# To do:
The complete set of records below must be repeated precisely as given.

# Task input:
-- ==== Sys2Proof/Machine/Mem.lean ====
section
/-! DEFINITION. Device memory: stored words and their check bits (R376), translation (R177, R319, R320), the
remap filter (R178), the LLC (R180), L1 (R179, R181, R182), signatures (R184 to R187) and the access checks of
R171 and R175. -/

namespace Sys2Proof.Machine

/-! ## Counters (R344, R345) -/

/-- Add events of a clk to a counter word: modulo 2^48, noting a wrap. -/
def Counter.add (c : Counter) (clk code n : Nat) (who : Option (Nat × Nat)) : Counter :=
  if c.ctl.getLsbD 16 && c.ctl.toNat % 65536 == code && n != 0 then
    let t := c.value.toNat + n
    let c := { c with value := BitVec.ofNat 48 t, at_ := clk, now := if c.at_ = clk then c.now + n else n }
    if t < 2 ^ 48 then c else { c with wrapped := c.wrapped.or (some who), wrapAt := if c.wrapped.isSome then c.wrapAt else clk }
  else c
/-- Count core events of one context: those of an instruction are its wave's (R345). -/
def Mach.count (m : Mach) (core : Nat) (asid : BitVec 16) (code n : Nat)
    (who : Option (Nat × Nat) := none) : Mach :=
  let c := m.core core
  if c.counters.isEmpty then m else
  let who := who.or (m.issue.map fun i => (i.gid, i.wave))
  m.setCore core { c with counters := c.counters.map fun p =>
    if p.1 / 8 == asid.toNat then (p.1, p.2.add m.clk code n who) else p }
/-- Count slice events. -/
def Mach.countSlice (m : Mach) (slice code n : Nat) : Mach :=
  if m.slices.isEmpty then m else
  { m with slices := m.slices.map fun p => if p.1 / 16 == slice then (p.1, p.2.add m.clk code n none) else p }
/-- Count device events. -/
def Mach.countDevice (m : Mach) (code n : Nat) : Mach :=
  if m.device.isEmpty then m else
  { m with device := m.device.map fun p => (p.1, p.2.add m.clk code n none) }

/-! ## Requests and beats (R344, R371, R378) -/

/-- A request reaches the home slice of an address. -/
def Mach.request (m : Mach) (asid : BitVec 16) (va : Nat) : Mach :=
  { m with used := { m.used with llc := m.used.llc + 1, slice := homeSlice asid va } }
/-- Bytes pass between the controllers and memory: a beat of a vertical channel carries 32 of them (R378), those of GDDR 7
are compressed (R20). (log 42, DESIGN CHOICE) -/
def Mach.beats (m : Mach) (pa : Nat) (bs : List Byte) : Mach :=
  if pa < dramTop then
    let n := (pa + bs.length + 31) / 32 - pa / 32
    { m with used := { m.used with beats := m.used.beats + n } }.countDevice 0x0201 n
  else
    let n := Config.gddrBeats bs
    { m with used := { m.used with gddr := m.used.gddr + n } }.countDevice 0x0203 n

# Solution:
-- ==== Sys2Proof/Machine/Mem.lean ====
section
/-! DEFINITION. Device memory: stored words and their check bits (R376), translation (R177, R319, R320), the
remap filter (R178), the LLC (R180), L1 (R179, R181, R182), signatures (R184 to R187) and the access checks of
R171 and R175. -/

namespace Sys2Proof.Machine

/-! ## Counters (R344, R345) -/

/-- Add events of a clk to a counter word: modulo 2^48, noting a wrap. -/
def Counter.add (c : Counter) (clk code n : Nat) (who : Option (Nat × Nat)) : Counter :=
  if c.ctl.getLsbD 16 && c.ctl.toNat % 65536 == code && n != 0 then
    let t := c.value.toNat + n
    let c := { c with value := BitVec.ofNat 48 t, at_ := clk, now := if c.at_ = clk then c.now + n else n }
    if t < 2 ^ 48 then c else { c with wrapped := c.wrapped.or (some who), wrapAt := if c.wrapped.isSome then c.wrapAt else clk }
  else c
/-- Count core events of one context: those of an instruction are its wave's (R345). -/
def Mach.count (m : Mach) (core : Nat) (asid : BitVec 16) (code n : Nat)
    (who : Option (Nat × Nat) := none) : Mach :=
  let c := m.core core
  if c.counters.isEmpty then m else
  let who := who.or (m.issue.map fun i => (i.gid, i.wave))
  m.setCore core { c with counters := c.counters.map fun p =>
    if p.1 / 8 == asid.toNat then (p.1, p.2.add m.clk code n who) else p }
/-- Count slice events. -/
def Mach.countSlice (m : Mach) (slice code n : Nat) : Mach :=
  if m.slices.isEmpty then m else
  { m with slices := m.slices.map fun p => if p.1 / 16 == slice then (p.1, p.2.add m.clk code n none) else p }
/-- Count device events. -/
def Mach.countDevice (m : Mach) (code n : Nat) : Mach :=
  if m.device.isEmpty then m else
  { m with device := m.device.map fun p => (p.1, p.2.add m.clk code n none) }

/-! ## Requests and beats (R344, R371, R378) -/

/-- A request reaches the home slice of an address. -/
def Mach.request (m : Mach) (asid : BitVec 16) (va : Nat) : Mach :=
  { m with used := { m.used with llc := m.used.llc + 1, slice := homeSlice asid va } }
/-- Bytes pass between the controllers and memory: a beat of a vertical channel carries 32 of them (R378), those of GDDR 7
are compressed (R20). (log 42, DESIGN CHOICE) -/
def Mach.beats (m : Mach) (pa : Nat) (bs : List Byte) : Mach :=
  if pa < dramTop then
    let n := (pa + bs.length + 31) / 32 - pa / 32
    { m with used := { m.used with beats := m.used.beats + n } }.countDevice 0x0201 n
  else
    let n := Config.gddrBeats bs
    { m with used := { m.used with gddr := m.used.gddr + n } }.countDevice 0x0203 n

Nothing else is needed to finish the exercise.